# What needs to be done
From the entries provided below, copy each line that contains the word "ofNat".

-- Records to process follows --

-- ==== Sys2Proof/Laws/Lanes.lean ====
section
/-! SUPPORT. Lanes of registers and masks built lane by lane read back, and a blend takes each lane from its side. -/
namespace Sys2Proof.Machine

theorem foldl_or_getLsbD {w : Nat} (h : Nat → BitVec w) (l : List Nat) (a : BitVec w) (i : Nat) :
    (l.foldl (fun v n => v ||| h n) a).getLsbD i = (a.getLsbD i || l.any fun n => (h n).getLsbD i) := by
  induction l generalizing a with
  | nil => simp
  | cons n l ih => simp [ih, BitVec.getLsbD_or, Bool.or_assoc]

theorem getLsbD_shifted (x : Lane) (k n j : Nat) (hn : n < 32) (hj : j < 32) :
    (x.zeroExtend 1024 <<< (32 * k)).getLsbD (32 * n + j) = (decide (k = n) && x.getLsbD j) := by
  simp only [BitVec.truncate_eq_setWidth, BitVec.getLsbD_shiftLeft, BitVec.getLsbD_setWidth]
  by_cases hk : k = n
  · subst hk
    have h1 : 32 * k + j < 1024 := by omega
    have h2 : ¬ 32 * k + j < 32 * k := by omega
    have h3 : 32 * k + j - 32 * k = j := by omega
    have h4 : j < 1024 := by omega
    simp [h1, h2, h3, h4]
  · by_cases hlt : 32 * n + j < 32 * k
    · simp [hlt, hk]
    · have h : x.getLsbD (32 * n + j - 32 * k) = false := BitVec.getLsbD_of_ge _ _ (by omega)
      simp [h, hk]

/-- Lane n of a register built from lanes. -/
@[simp] theorem lane_mkLanes (f : Nat → Lane) (n : Nat) (hn : n < 32) : lane (mkLanes f) n = f n := by
  apply BitVec.eq_of_getLsbD_eq
  intro j hj
  unfold lane mkLanes
  rw [BitVec.getLsbD_extractLsb', foldl_or_getLsbD]
  have hany : ((List.range 32).any fun k => (((f k).zeroExtend 1024) <<< (32 * k)).getLsbD (32 * n + j)) = (f n).getLsbD j := by
    simp only [getLsbD_shifted _ _ n j hn hj]
    rw [Bool.eq_iff_iff]
    simp only [List.any_eq_true, List.mem_range, Bool.and_eq_true, decide_eq_true_eq]
    constructor
    · rintro ⟨k, -, rfl, h⟩; exact h
    · intro h; exact ⟨n, hn, rfl, h⟩
  rw [hany]
  simp [hj]

/-- Bit n of a mask built from a test. -/
@[simp] theorem getLsbD_mkMask (f : Nat → Bool) (n : Nat) (hn : n < 32) : (mkMask f).getLsbD n = f n := by
  have h : mkMask f = (List.range 32).foldl (fun m k => m ||| (if f k then 1#32 <<< k else 0)) 0 := by
    unfold mkMask
    congr 1
    funext m k
    cases f k <;> simp
  have h0 : (0 : Mask).getLsbD n = false := by simp
  rw [h, foldl_or_getLsbD, h0, Bool.false_or, Bool.eq_iff_iff, List.any_eq_true]
  simp only [List.mem_range]
  constructor
  · rintro ⟨k, hk, hb⟩
    cases hf : f k with
    | false => simp [hf] at hb
    | true =>
      simp only [hf, if_true, BitVec.getLsbD_shiftLeft, BitVec.getLsbD_one, Bool.and_eq_true, decide_eq_true_eq] at hb
      have : k = n := by simp at hb; omega
      rw [← this, hf]
  · intro hf
    exact ⟨n, hn, by simp [hf, hn]⟩

/-- A blend takes an active lane from the new value and any other from the old (R4). -/
@[simp] theorem lane_blend (m : Mask) (x y : Lanes) (n : Nat) (hn : n < 32) :
    lane (blend m x y) n = if m.getLsbD n then lane x n else lane y n := by simp [blend, hn]

/-- Every lane of a splat is its value. -/
@[simp] theorem lane_splat (x : Lane) (n : Nat) (hn : n < 32) : lane (splat x) n = x := by simp [splat, hn]

end Sys2Proof.Machine
end

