/-- ShadowStackTransitions: each row of Table 63, depth 1 and depth 16. -/
theorem wit_shadow_stack :
    let s := fun (ls : List Level) => here fun g => { g with levels := ls }
    let l := fun (two : Bool) (o : Other) => s [⟨0, 0x4000_0100, false, two, o⟩]
    let kinds := fun (t : State) => t.g.runnel.map (·.kind)
    (∀ ls, Issues al [] (s ls)) ∧ (s []).g.levels = [] ∧
    ([Instr.vmelse al, .vmpop al].all fun i => given (exec i (s [])) (trapped (s []) 0x12 0 0 1)) = true ∧
    (let f := s (List.replicate 15 ⟨0, 0, false, false, .done none⟩)
     15 ≤ f.g.levels.length ∧ given (exec (.vmpush al 0 false false 0) f) (trapped f 0x12 0 0 16) = true) ∧
    given (exec (.vmelse al) (l true .notStarted)) (trapped (l true .notStarted) 0x12 0 0 2) = true ∧
    given (exec (.vmelse al) (l false .notStarted)) (fun t => kinds t == [.maskInvert] && went world t &&
      t.g.levels == [⟨0, 0x4000_0100, false, true, .done none⟩]) = true ∧
    given (exec (.vmelse al) (l false (.susp 0x4000_0200))) (fun t => kinds t == [.maskInvert] && t.g.pos.hdr == 0x4000_0200) = true ∧
    given (exec (.vmelse al) (l false (.done (some (0x4000_0300, 2))))) (fun t => kinds t == [] && t.g.pos == ⟨0x4000_0300, 0, 2, []⟩) = true ∧
    given (exec (.vmelse al) (l false (.done none))) (fun t => kinds t == [] && went world t) = true ∧
    given (exec (.vmpop al) (l false (.susp 0x4000_0200))) (fun t => t.g.recs.map (·.fr.code) == [0x12]) = true ∧
    given (exec (.vmpop al) (l true (.susp 0x4000_0200))) (fun t => kinds t == [.maskInvert] && t.g.pos.hdr == 0x4000_0200 &&
      t.g.levels == [⟨0, 0x4000_0100, false, false, .done (some (0x4000_0000, 1))⟩]) = true ∧
    given (exec (.vmpop al) (l true (.done none))) (fun t => kinds t == [.maskPop] && t.g.levels == [] && went world t) = true := by
  refine ⟨fun ls => ⟨rfl, by simp⟩, by decide +kernel⟩

/-- SyncAndReturn: a `vsync` and the four forms of `vget`, sent and completed. -/
theorem wit_sync_return :
    let s := fun (b : Block) => here fun g => { g with block := b, flagsLate := 4 }
    Issues al [] (s .none) ∧ Issues al [2] (s (.got 7)) ∧
    given (exec (.vsync al) (s .syncDone)) (fun t => went world t && t.g.flagsDone == 4 && t.g.flagsLate == 0) = true ∧
    given (exec (.vsync al) (s .none)) (fun t => t.g.block == .sync && t.g.epochSent == 1 && t.g.runnel.map (·.kind) == [.sync]) = true ∧
    ([(Instr.vget al 2 5 130, 0), (.vgetB64 al 2 5 130, 1), (.vgetPredicate al 2 0 7, 2), (.vgetMask al 2 0 0, 3)].all fun p =>
      given (exec p.1 (s (.got 7))) (fun t => went world t && t.g.readX 2 == 7 && t.g.flagsDone == 4) &&
      given (exec p.1 (s .none)) (fun t => t.g.runnel.map (·.kind) == [.ret] &&
        (match t.g.block with | .get k _ _ => k == p.2 | _ => false))) = true := by unfold Issues; decide +kernel

/-- The same, fields that a form of `vget` does not use, and an odd register for a pair. -/
theorem wit_return_faults :
    ([(Instr.vgetB64 al 2 0 1, (0x1_0001 : Word)), (.vgetPredicate al 2 1 0, 0x2_0800), (.vgetPredicate al 2 0 8, 0x2_0008), (.vgetMask al 2 1 0, 0x3_0800),
        (.vgetMask al 2 0 1, 0x3_0001)].all fun p => given (exec p.1 world) (trapped world 3 0 0 p.2)) = true := by decide +kernel

/-! ## Futures and engines -/

/-- A command that is none of the fields a test names. -/
def cmd0 : ECmd :=
  { seq := 1, w := ⟨0, 0, 0, 0, 0, 0, 0, 0⟩, bad := false, asid := 0, grid := 0, tokenSide := false, quad := 0, tile := none, cfg := 0
    before := 0, started := false, fin := none, elem := 0, susp := none, waiting := none, cancel := false, block := [], entry := none
    rows := [], res := [], registered := [], regDone := false, turned := [], peers := [], sigma := 0, barNo := 0, forced := false
    host := false, ep := 0, tag := 0, pol := 0, olds := [], holds := none }

/-- Context 0 of the copy engine of quad 0: commands 1 to 3 have ended, in three ways, command 4 is suspended, command 5 waits; x1
to x6 their handles and one that names no context. -/
def engine : State :=
  (regs [(1, 0x4000_0000_0000_0001), (2, 0x4000_0000_0000_0002), (3, 0x4000_0000_0000_0003), (4, 0x4000_0000_0000_0004),
    (5, 0x4000_0000_0000_0005), (6, 0x7F00_0000_0000_0001), (7, 0x0001_0000_0000_0000)]).setCtx (.copy 0 0)
    { EngCtx.reset with
      counter := 3, seq := 5, ends := [(2, .error 0x15), (3, .cancelled)]
      cmds := [{ cmd0 with seq := 4, started := true, susp := some 0x08 }, { cmd0 with seq := 5 }] }

/-- FuturesWaitedTestedCancelled: the null future, a reserved kind, and each end and report of Table 78. -/
theorem wit_futures :
    Issues al [1, 8] engine ∧ Issues al [0] engine ∧ handleRef (engine.g.readX 6) = none ∧
    handleRef (engine.g.readX 3) = some (.copy 0 0, 3) ∧ (engine.ctx (.copy 0 0)).reached 3 = true ∧
    (engine.ctx (.copy 0 0)).reached 4 = false ∧ (engine.ctx (.copy 0 0)).endStat 1 = .completed ∧
    (engine.ctx (.copy 0 0)).endStat 2 = .error 0x15 ∧ (engine.ctx (.copy 0 0)).endStat 3 = .cancelled ∧
    given (exec (.fwait al 0) engine) (went engine) = true ∧
    given (exec (.fwait al 6) engine) (trapped engine 3 0 0 0x7F00_0000_0000_0001) = true ∧
    given (exec (.fwait al 4) engine) (fun t => t.g.block == .future 0x4000_0000_0000_0004 && t.g.pos == engine.g.pos) = true ∧
    given (exec (.fwait al 1) engine) (went engine) = true ∧
    given (exec (.fwait al 2) engine) (waitTrapped engine 0x15 0x4000_0000_0000_0002) = true ∧
    given (exec (.fwait al 3) engine) (waitTrapped engine 0x13 0x4000_0000_0000_0003) = true ∧
    (engine.g.readX 8).extractLsb' 48 16 = 0 ∧ given (exec (.tlwait al 1 8) engine) (went engine) = true ∧
    (engine.g.readX 7).extractLsb' 48 16 ≠ 0 ∧ given (exec (.tlwait al 1 7) engine) (trapped engine 3 0 0 0x0001_0000_0000_0000) = true := by
  unfold Issues; decide +kernel

/-- The same, `ftest` and `fcancel`. -/
theorem wit_futures_test :
    ([(0, 1), (1, 1), (2, 0x1502), (3, 3), (4, 0x0802), (5, 0)].all fun (p : XReg × Word) =>
      given (exec (.ftest al 8 p.1) engine) fun t => t.g.readX 8 == p.2 && went engine t) = true ∧
    (engine.ctx (.copy 0 0)).cmd 4 = some { cmd0 with seq := 4, started := true, susp := some 0x08 } ∧
    given (exec (.ftest al 8 6) engine) (trapped engine 3 0 0 0x7F00_0000_0000_0001) = true ∧
    given (exec (.fcancel al 0) engine) (went engine) = true ∧
    given (exec (.fcancel al 6) engine) (trapped engine 3 0 0 0x7F00_0000_0000_0001) = true ∧
    given (exec (.fcancel al 4) engine) (fun t => went engine t && (t.ctx (.copy 0 0)).counter == 4 &&
      (t.ctx (.copy 0 0)).endStat 4 == .cancelled) = true := by decide +kernel

/-- The same: a started sweep is cancelled row by row, a running launch has its grid terminated, a command that has ended is left alone. -/
theorem wit_futures_cancelled :
    let b := EngineRef.basin 0 1
    let l := EngineRef.launch 0
    let k := { cmd0 with started := true, rows := [5], w := ⟨0x0140_0000_0000_0000, 0, 0, 0, 0, 0, 0, 0⟩ }
    let s0 : State := { ((regs [(1, handleOf b 1), (2, handleOf l 1)]).setCtx b { EngCtx.reset with seq := 1, cmds := [k] }) with
      grids := [(1, some ⟨⟨0, 0, 0, 0, 0, 0, 0, 0⟩, 0, 0, 0, 0, 0, 0, none, false, false⟩)] }
    let s := s0.setCtx l { EngCtx.reset with seq := 1, cmds := [k] }
    handleRef (s.g.readX 1) = some (b, 1) ∧ handleRef (s.g.readX 2) = some (l, 1) ∧ (s.ctx b).cmd 1 = some k ∧ (s.ctx l).cmd 1 = some k ∧
    gridKeyOf 0 1 = 1 ∧
    given (exec (.fcancel al 1) s) (fun t => went s t && (t.ctx b).cmds == [{ k with cancel := true }]) = true ∧
    given (exec (.fcancel al 2) s) (fun t => went s t && t.ctx l == s.ctx l && (smGet none t.grids 1).map (fun g => (g.term, g.cancelled)) == some (true, true)) = true := by
  decide +kernel
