-- ==== Sys2Proof/Machine/Flags.lean ====
section
/-! DEFINITION. The status bits of JBCIO (spec 10 R44): the debounce counter and flags (45 R262 to R265), the display
protocol state (43 R201), the event word (30 R103) and the present bit of a glyph result (44 R242). There are no
condition codes and no arithmetic flags. -/

namespace Sys2Proof.Machine

/-- "the threshold had been reached": `CNT[d] ≥ LT_THRESH[d]` (R44, R265). -/
def longReached (thresh : Nat) (d : Deb) : Bool := decide (thresh ≤ d.cnt)

/-- The hold counter after a nonzero poll: one more, saturating at MAX (R263). -/
def cntUp (cntMax old : Nat) : Nat := if old < cntMax then old + 1 else old

/-- The event one poll emits: `LongTap(m)` when a nonzero read takes the counter from T − 1 to T (R264), `Release` of
the last nonzero mask when a zero read follows a nonzero one (R265), else none. -/
def pollEvent (thresh : Nat) (d : Deb) (m : Byte) : Option Event :=
  if m != 0 then (if d.cnt + 1 == thresh then some (.longTap m) else none)
  else (if d.prev then some (.release d.raw (longReached thresh d)) else none)

/-- The debounce state at the event: a nonzero read has counted, a zero read has changed nothing yet (R262). -/
def pollState (cntMax : Nat) (d : Deb) (m : Byte) : Deb :=
  if m != 0 then { d with cnt := cntUp cntMax d.cnt, raw := m, prev := true } else d

/-- After the event: a zero read leaves the state Idle (R262). -/
def pollDone (d : Deb) (m : Byte) : Deb :=
  if m != 0 then d else { d with cnt := 0, raw := 0, prev := false }

/-- The three states of R260, as the stored flag tells them. -/
def isIdle (d : Deb) : Bool := !d.prev

/-- The event word (R103): mask 7:0, kind bit 8, long flag bit 9. -/
def eventWord : Event → Half
  | .longTap m => m.setWidth 16
  | .release m long => (if long then 0x0300#16 else 0x0100#16) ||| m.setWidth 16

/-- `GBMP`'s result when present: bit 63, GLEN 31:16, height 15:8, width 7:0 (R104, R242). -/
def glyphResult (glen height width : Nat) : Word :=
  0x8000000000000000#64 ||| ((BitVec.ofNat 16 glen).setWidth 64 <<< 16) |||
    ((BitVec.ofNat 8 height).setWidth 64 <<< 8) ||| (BitVec.ofNat 8 width).setWidth 64

/-- Where a transition of `DSTATE` leads (R201). -/
def dispTarget : DispStep → DState
  | .toResetting => .resetting
  | .toCommandInit => .commandInit
  | .toReady => .ready
  | .toWriting => .writing

end Sys2Proof.Machine
end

-- Records to process concluded --

# Task answer
  0x8000000000000000#64 ||| ((BitVec.ofNat 16 glen).setWidth 64 <<< 16) |||
    ((BitVec.ofNat 8 height).setWidth 64 <<< 8) ||| (BitVec.ofNat 8 width).setWidth 64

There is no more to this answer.